STORED DATA:

- - - - - - -

-- ==== Sys2Proof/Certificates/Slice0/Obligations.lean ====
section
/-!
DEFINITION. The statements for the provers, in the order of OBLIGATIONS.json.
-/

open Sys2Proof Sys2Proof.Machine

/-- For every executor that issues and whose status word masks the V trap, ADD, SUB, NEG, MUL and ADDI answer the state in which W[d] holds the wrapped result, FL has Z and N of the result, C and V as R115 gives them and DZ as before, PC is the next instruction, and nothing else has changed. -/
def Obligations.WordArithmetic : Prop :=
  ∀ (s : State) (e : Exe) (d a b : WReg) (imm : BitVec 16), issues s e = true → (s.eng e.val).sw.getLsbD 4 = false →
    let x := s.W e a
    let y := s.W e b
    let z := imm.signExtend 32
    let dz := s.flag e 4
    exec (.add e d a b) s =
      .next (wrote s e d (x + y) (flWord (x + y) (decide (2 ^ 32 ≤ x.toNat + y.toNat)) (x.saddOverflow y) dz)) ∧
    exec (.sub e d a b) s =
      .next (wrote s e d (x - y) (flWord (x - y) (decide (y.toNat ≤ x.toNat)) (x.ssubOverflow y) dz)) ∧
    exec (.neg e d a) s =
      .next (wrote s e d (0 - x) (flWord (0 - x) (decide (x = 0)) (decide (x = 0x80000000)) dz)) ∧
    exec (.mul e d a b) s =
      .next (wrote s e d (x * y) (flWord (x * y) false (x.smulOverflow y) dz)) ∧
    exec (.addi e d a imm) s =
      .next (wrote s e d (x + z) (flWord (x + z) (decide (2 ^ 32 ≤ x.toNat + z.toNat)) (x.saddOverflow z) dz))

/-- For every executor that issues, whatever its trap masks, ADDS, SUBS and MULS answer the state in which W[d] holds the exact signed sum, difference or product clamped to the word range, V says whether it was clamped, C is as for ADD and SUB and 0 for MULS, Z and N follow the result, DZ is as before, PC is the next instruction and nothing else has changed. -/
def Obligations.SaturatingArithmetic : Prop :=
  ∀ (s : State) (e : Exe) (d a b : WReg), issues s e = true →
    let x := s.W e a
    let y := s.W e b
    let clamp : Int → Word := fun n =>
      if 2147483647 < n then 0x7FFFFFFF else if n < -2147483648 then 0x80000000 else BitVec.ofInt 32 n
    let out : Int → Bool := fun n => decide (2147483647 < n) || decide (n < -2147483648)
    let sum := x.toInt + y.toInt
    let dif := x.toInt - y.toInt
    let pro := x.toInt * y.toInt
    exec (.adds e d a b) s = .next (wrote s e d (clamp sum)
      (flWord (clamp sum) (decide (2 ^ 32 ≤ x.toNat + y.toNat)) (out sum) (s.flag e 4))) ∧
    exec (.subs e d a b) s = .next (wrote s e d (clamp dif)
      (flWord (clamp dif) (decide (y.toNat ≤ x.toNat)) (out dif) (s.flag e 4))) ∧
    exec (.muls e d a b) s = .next (wrote s e d (clamp pro) (flWord (clamp pro) false (out pro) (s.flag e 4)))

/-- For every executor that issues: AND, OR, XOR, NOT and their immediate forms write the bitwise result with Z and N of it, V = 0, C and DZ as before; MOV, MOVI and MOVHI write their value and leave FL; PC is the next instruction and nothing else changes. -/
def Obligations.LogicAndMoves : Prop :=
  ∀ (s : State) (e : Exe) (d a b : WReg) (imm : BitVec 16), issues s e = true →
    let x := s.W e a
    let y := s.W e b
    let z := imm.setWidth 32
    let logic : Word → Host.Outcome State Fault Refusal := fun v =>
      .next (wrote s e d v (flWord v (s.flag e 2) false (s.flag e 4)))
    let moved : Word → Host.Outcome State Fault Refusal := fun v => .next (wrote s e d v (s.eng e.val).fl)
    exec (.and e d a b) s = logic (x &&& y) ∧ exec (.or e d a b) s = logic (x ||| y) ∧
    exec (.xor e d a b) s = logic (x ^^^ y) ∧ exec (.not e d a) s = logic (~~~ x) ∧
    exec (.andi e d a imm) s = logic (x &&& z) ∧ exec (.ori e d a imm) s = logic (x ||| z) ∧
    exec (.xori e d a imm) s = logic (x ^^^ z) ∧
    exec (.mov e d a) s = moved x ∧ exec (.movi e d imm) s = moved (imm.signExtend 32) ∧
    exec (.movhi e d imm) s = moved (BitVec.ofNat 32 (imm.toNat * 65536))

/-- For every executor that issues and n = bits 7:0 of the count: SHL, SHR, SAR, ROL, ROR and the five kinds of SHI write the shifted word with Z and N of it, V = 0 and DZ as before. C is unchanged for n = 0; for the shifts it is the last bit out up to n = 32 and 0 beyond; for the rotates it is unchanged where n mod 32 = 0 and else new bit 0 (ROL) or new bit 31 (ROR). Nothing else changes. -/
def Obligations.ShiftsByCount : Prop :=
  ∀ (s : State) (e : Exe) (d a b : WReg) (cnt : BitVec 8), issues s e = true →
    let x := s.W e a
    let done : Word → Bool → Host.Outcome State Fault Refusal := fun v c =>
      .next (wrote s e d v (flWord v c false (s.flag e 4)))
    let cOf : Nat → Bool → Bool := fun n last =>
      if n = 0 then s.flag e 2 else if n ≤ 32 then last else false
    let shl : Nat → Host.Outcome State Fault Refusal := fun n => done (x <<< n) (cOf n (x.getLsbD (32 - n)))
    let shr : Nat → Host.Outcome State Fault Refusal := fun n => done (x >>> n) (cOf n (x.getLsbD (n - 1)))
    let sar : Nat → Host.Outcome State Fault Refusal := fun n => done (x.sshiftRight n) (cOf n (x.getLsbD (n - 1)))
    let rol : Nat → Host.Outcome State Fault Refusal := fun n =>
      done (x.rotateLeft (n % 32)) (if n % 32 = 0 then s.flag e 2 else (x.rotateLeft (n % 32)).getLsbD 0)
    let ror : Nat → Host.Outcome State Fault Refusal := fun n =>
      done (x.rotateRight (n % 32)) (if n % 32 = 0 then s.flag e 2 else (x.rotateRight (n % 32)).getLsbD 31)
    let n := (s.W e b).toNat % 256
    exec (.shl e d a b) s = shl n ∧ exec (.shr e d a b) s = shr n ∧ exec (.sar e d a b) s = sar n ∧
    exec (.rol e d a b) s = rol n ∧ exec (.ror e d a b) s = ror n ∧
    exec (.shi e d a 0 cnt) s = shl cnt.toNat ∧ exec (.shi e d a 1 cnt) s = shr cnt.toNat ∧
    exec (.shi e d a 2 cnt) s = sar cnt.toNat ∧ exec (.shi e d a 3 cnt) s = rol cnt.toNat ∧
    exec (.shi e d a 4 cnt) s = ror cnt.toNat

/-- For every executor that issues with the DZ and V traps masked off, DIV and DIVU answer the state in which W[d] and then W[c] were written with quotient and remainder of W[a] and W[b] as they stood before: by a zero divisor quotient 0, remainder the dividend, DZ = 1, V = 0; signed 8000_0000h by FFFF_FFFFh gives 8000_0000h, 0, V = 1; else truncating division, V = DZ = 0. C is 0, Z and N follow the quotient, PC is the next instruction, nothing else changes. -/
def Obligations.DivisionResults : Prop :=
  ∀ (s : State) (e : Exe) (d a b c : WReg), issues s e = true →
    (s.eng e.val).sw.getLsbD 3 = false → (s.eng e.val).sw.getLsbD 4 = false →
    let x := s.W e a
    let y := s.W e b
    let done : Word → Word → Bool → Host.Outcome State Fault Refusal := fun q r v =>
      .next (did s e (fun g => { (g.setW d q).setW c r with fl := flWord q false v (decide (y = 0)) }))
    (y = 0 → exec (.div e d a b c) s = done 0 x false ∧ exec (.divu e d a b c) s = done 0 x false) ∧
    (y ≠ 0 → exec (.divu e d a b c) s = done (x / y) (x % y) false) ∧
    (x = 0x80000000 → y = 0xFFFFFFFF → exec (.div e d a b c) s = done 0x80000000 0 true) ∧
    (y ≠ 0 → ¬ (x = 0x80000000 ∧ y = 0xFFFFFFFF) →
      exec (.div e d a b c) s = done (BitVec.ofInt 32 (x.toInt.tdiv y.toInt)) (BitVec.ofInt 32 (x.toInt.tmod y.toInt)) false)

/-- For every executor that issues: with TDZ = 1 a division by 0 first writes its destinations and FL and then raises exception 6, and with TV = 1 an ADD, SUB, MUL or ADDI whose signed result overflows first writes its result and FL and then raises exception 7, each with the address of the following instruction as frame PC, status 00h and address 0, whatever V and DZ were before. -/
def Obligations.ArithmeticTraps : Prop :=
  ∀ (s : State) (e : Exe) (d a b c : WReg) (imm : BitVec 16), issues s e = true →
    let x := s.W e a
    let y := s.W e b
    let z := imm.signExtend 32
    let trap : Nat → State → Host.Outcome State Fault Refusal := fun n t => .next (raise e.val n .ok 0 (s.PC e + 4) t)
    ((s.eng e.val).sw.getLsbD 3 = true → y = 0 →
      exec (.div e d a b c) s = trap 6 (did s e (fun g => { (g.setW d 0).setW c x with fl := flWord 0 false false true })) ∧
      exec (.divu e d a b c) s = trap 6 (did s e (fun g => { (g.setW d 0).setW c x with fl := flWord 0 false false true }))) ∧
    ((s.eng e.val).sw.getLsbD 4 = true →
      (x.saddOverflow y = true → exec (.add e d a b) s =
        trap 7 (wrote s e d (x + y) (flWord (x + y) (decide (2 ^ 32 ≤ x.toNat + y.toNat)) true (s.flag e 4)))) ∧
      (x.ssubOverflow y = true → exec (.sub e d a b) s =
        trap 7 (wrote s e d (x - y) (flWord (x - y) (decide (y.toNat ≤ x.toNat)) true (s.flag e 4)))) ∧
      (x.smulOverflow y = true → exec (.mul e d a b) s =
        trap 7 (wrote s e d (x * y) (flWord (x * y) false true (s.flag e 4)))) ∧
      (x.saddOverflow z = true → exec (.addi e d a imm) s =
        trap 7 (wrote s e d (x + z) (flWord (x + z) (decide (2 ^ 32 ≤ x.toNat + z.toNat)) true (s.flag e 4)))))
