-- ==== Sys2Proof/Laws/State.lean ====
section
/-!
SUPPORT. What each named update of the state leaves alone, one lemma per field, and what it sets.
-/

namespace Sys2Proof.Machine

/-! ### answer -/
@[simp] theorem State.answer_pending (s : State) (st : Status) (v : Word) : (State.answer st v s).pending = s.pending := rfl
@[simp] theorem State.answer_free (s : State) (st : Status) (v : Word) : (State.answer st v s).free = s.free := rfl
@[simp] theorem State.answer_mem (s : State) (st : Status) (v : Word) : (State.answer st v s).mem = s.mem := rfl
@[simp] theorem State.answer_poison (s : State) (st : Status) (v : Word) : (State.answer st v s).poison = s.poison := rfl
@[simp] theorem State.answer_ecc (s : State) (st : Status) (v : Word) : (State.answer st v s).ecc = s.ecc := rfl
@[simp] theorem State.answer_regs (s : State) (st : Status) (v : Word) : (State.answer st v s).regs = s.regs := rfl
@[simp] theorem State.answer_pins (s : State) (st : Status) (v : Word) : (State.answer st v s).pins = s.pins := rfl
@[simp] theorem State.answer_pwr (s : State) (st : Status) (v : Word) : (State.answer st v s).pwr = s.pwr := rfl
@[simp] theorem State.answer_fuses (s : State) (st : Status) (v : Word) : (State.answer st v s).fuses = s.fuses := rfl
@[simp] theorem State.answer_clk (s : State) (st : Status) (v : Word) : (State.answer st v s).clk = s.clk := rfl
@[simp] theorem State.answer_tb (s : State) (st : Status) (v : Word) : (State.answer st v s).tb = s.tb := rfl
@[simp] theorem State.answer_triads (s : State) (st : Status) (v : Word) : (State.answer st v s).triads = s.triads := rfl
@[simp] theorem State.answer_engs (s : State) (st : Status) (v : Word) : (State.answer st v s).engs = s.engs := rfl
@[simp] theorem State.answer_parts (s : State) (st : Status) (v : Word) : (State.answer st v s).parts = s.parts := rfl
@[simp] theorem State.answer_sch (s : State) (st : Status) (v : Word) : (State.answer st v s).sch = s.sch := rfl
@[simp] theorem State.answer_arb (s : State) (st : Status) (v : Word) : (State.answer st v s).arb = s.arb := rfl
@[simp] theorem State.answer_she (s : State) (st : Status) (v : Word) : (State.answer st v s).she = s.she := rfl
@[simp] theorem State.answer_eth (s : State) (st : Status) (v : Word) : (State.answer st v s).eth = s.eth := rfl
@[simp] theorem State.answer_stn (s : State) (st : Status) (v : Word) : (State.answer st v s).stn = s.stn := rfl
@[simp] theorem State.answer_cans (s : State) (st : Status) (v : Word) : (State.answer st v s).cans = s.cans := rfl
@[simp] theorem State.answer_dio (s : State) (st : Status) (v : Word) : (State.answer st v s).dio = s.dio := rfl
@[simp] theorem State.answer_alp (s : State) (st : Status) (v : Word) : (State.answer st v s).alp = s.alp := rfl
@[simp] theorem State.answer_sto (s : State) (st : Status) (v : Word) : (State.answer st v s).sto = s.sto := rfl
@[simp] theorem State.answer_brb (s : State) (st : Status) (v : Word) : (State.answer st v s).brb = s.brb := rfl
@[simp] theorem State.answer_sec (s : State) (st : Status) (v : Word) : (State.answer st v s).sec = s.sec := rfl
@[simp] theorem State.answer_sup (s : State) (st : Status) (v : Word) : (State.answer st v s).sup = s.sup := rfl

/-! ### reply -/
@[simp] theorem State.reply_pending (s : State) (st : Status) : (State.reply st s).pending = s.pending := rfl
@[simp] theorem State.reply_free (s : State) (st : Status) : (State.reply st s).free = s.free := rfl
@[simp] theorem State.reply_mem (s : State) (st : Status) : (State.reply st s).mem = s.mem := rfl
@[simp] theorem State.reply_poison (s : State) (st : Status) : (State.reply st s).poison = s.poison := rfl
@[simp] theorem State.reply_ecc (s : State) (st : Status) : (State.reply st s).ecc = s.ecc := rfl
@[simp] theorem State.reply_regs (s : State) (st : Status) : (State.reply st s).regs = s.regs := rfl
@[simp] theorem State.reply_pins (s : State) (st : Status) : (State.reply st s).pins = s.pins := rfl
@[simp] theorem State.reply_pwr (s : State) (st : Status) : (State.reply st s).pwr = s.pwr := rfl
@[simp] theorem State.reply_fuses (s : State) (st : Status) : (State.reply st s).fuses = s.fuses := rfl
@[simp] theorem State.reply_clk (s : State) (st : Status) : (State.reply st s).clk = s.clk := rfl
@[simp] theorem State.reply_tb (s : State) (st : Status) : (State.reply st s).tb = s.tb := rfl
@[simp] theorem State.reply_triads (s : State) (st : Status) : (State.reply st s).triads = s.triads := rfl
@[simp] theorem State.reply_engs (s : State) (st : Status) : (State.reply st s).engs = s.engs := rfl
@[simp] theorem State.reply_parts (s : State) (st : Status) : (State.reply st s).parts = s.parts := rfl
@[simp] theorem State.reply_sch (s : State) (st : Status) : (State.reply st s).sch = s.sch := rfl
@[simp] theorem State.reply_arb (s : State) (st : Status) : (State.reply st s).arb = s.arb := rfl
@[simp] theorem State.reply_she (s : State) (st : Status) : (State.reply st s).she = s.she := rfl
@[simp] theorem State.reply_eth (s : State) (st : Status) : (State.reply st s).eth = s.eth := rfl
@[simp] theorem State.reply_stn (s : State) (st : Status) : (State.reply st s).stn = s.stn := rfl
@[simp] theorem State.reply_cans (s : State) (st : Status) : (State.reply st s).cans = s.cans := rfl
@[simp] theorem State.reply_dio (s : State) (st : Status) : (State.reply st s).dio = s.dio := rfl
@[simp] theorem State.reply_alp (s : State) (st : Status) : (State.reply st s).alp = s.alp := rfl
@[simp] theorem State.reply_sto (s : State) (st : Status) : (State.reply st s).sto = s.sto := rfl
@[simp] theorem State.reply_brb (s : State) (st : Status) : (State.reply st s).brb = s.brb := rfl
@[simp] theorem State.reply_sec (s : State) (st : Status) : (State.reply st s).sec = s.sec := rfl
@[simp] theorem State.reply_sup (s : State) (st : Status) : (State.reply st s).sup = s.sup := rfl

- - - - - - -

TRY IT: With the line containing "st s).ecc = s.ecc := rfl" as the start, transcribe each line through the end of the listing above, exactly and only.

SOLVED EXERCISE:
@[simp] theorem State.reply_ecc (s : State) (st : Status) : (State.reply st s).ecc = s.ecc := rfl
@[simp] theorem State.reply_regs (s : State) (st : Status) : (State.reply st s).regs = s.regs := rfl
@[simp] theorem State.reply_pins (s : State) (st : Status) : (State.reply st s).pins = s.pins := rfl
@[simp] theorem State.reply_pwr (s : State) (st : Status) : (State.reply st s).pwr = s.pwr := rfl
@[simp] theorem State.reply_fuses (s : State) (st : Status) : (State.reply st s).fuses = s.fuses := rfl
@[simp] theorem State.reply_clk (s : State) (st : Status) : (State.reply st s).clk = s.clk := rfl
@[simp] theorem State.reply_tb (s : State) (st : Status) : (State.reply st s).tb = s.tb := rfl
@[simp] theorem State.reply_triads (s : State) (st : Status) : (State.reply st s).triads = s.triads := rfl
@[simp] theorem State.reply_engs (s : State) (st : Status) : (State.reply st s).engs = s.engs := rfl
@[simp] theorem State.reply_parts (s : State) (st : Status) : (State.reply st s).parts = s.parts := rfl
@[simp] theorem State.reply_sch (s : State) (st : Status) : (State.reply st s).sch = s.sch := rfl
@[simp] theorem State.reply_arb (s : State) (st : Status) : (State.reply st s).arb = s.arb := rfl
@[simp] theorem State.reply_she (s : State) (st : Status) : (State.reply st s).she = s.she := rfl
@[simp] theorem State.reply_eth (s : State) (st : Status) : (State.reply st s).eth = s.eth := rfl
@[simp] theorem State.reply_stn (s : State) (st : Status) : (State.reply st s).stn = s.stn := rfl
@[simp] theorem State.reply_cans (s : State) (st : Status) : (State.reply st s).cans = s.cans := rfl
@[simp] theorem State.reply_dio (s : State) (st : Status) : (State.reply st s).dio = s.dio := rfl
@[simp] theorem State.reply_alp (s : State) (st : Status) : (State.reply st s).alp = s.alp := rfl
@[simp] theorem State.reply_sto (s : State) (st : Status) : (State.reply st s).sto = s.sto := rfl
@[simp] theorem State.reply_brb (s : State) (st : Status) : (State.reply st s).brb = s.brb := rfl
@[simp] theorem State.reply_sec (s : State) (st : Status) : (State.reply st s).sec = s.sec := rfl
@[simp] theorem State.reply_sup (s : State) (st : Status) : (State.reply st s).sup = s.sup := rfl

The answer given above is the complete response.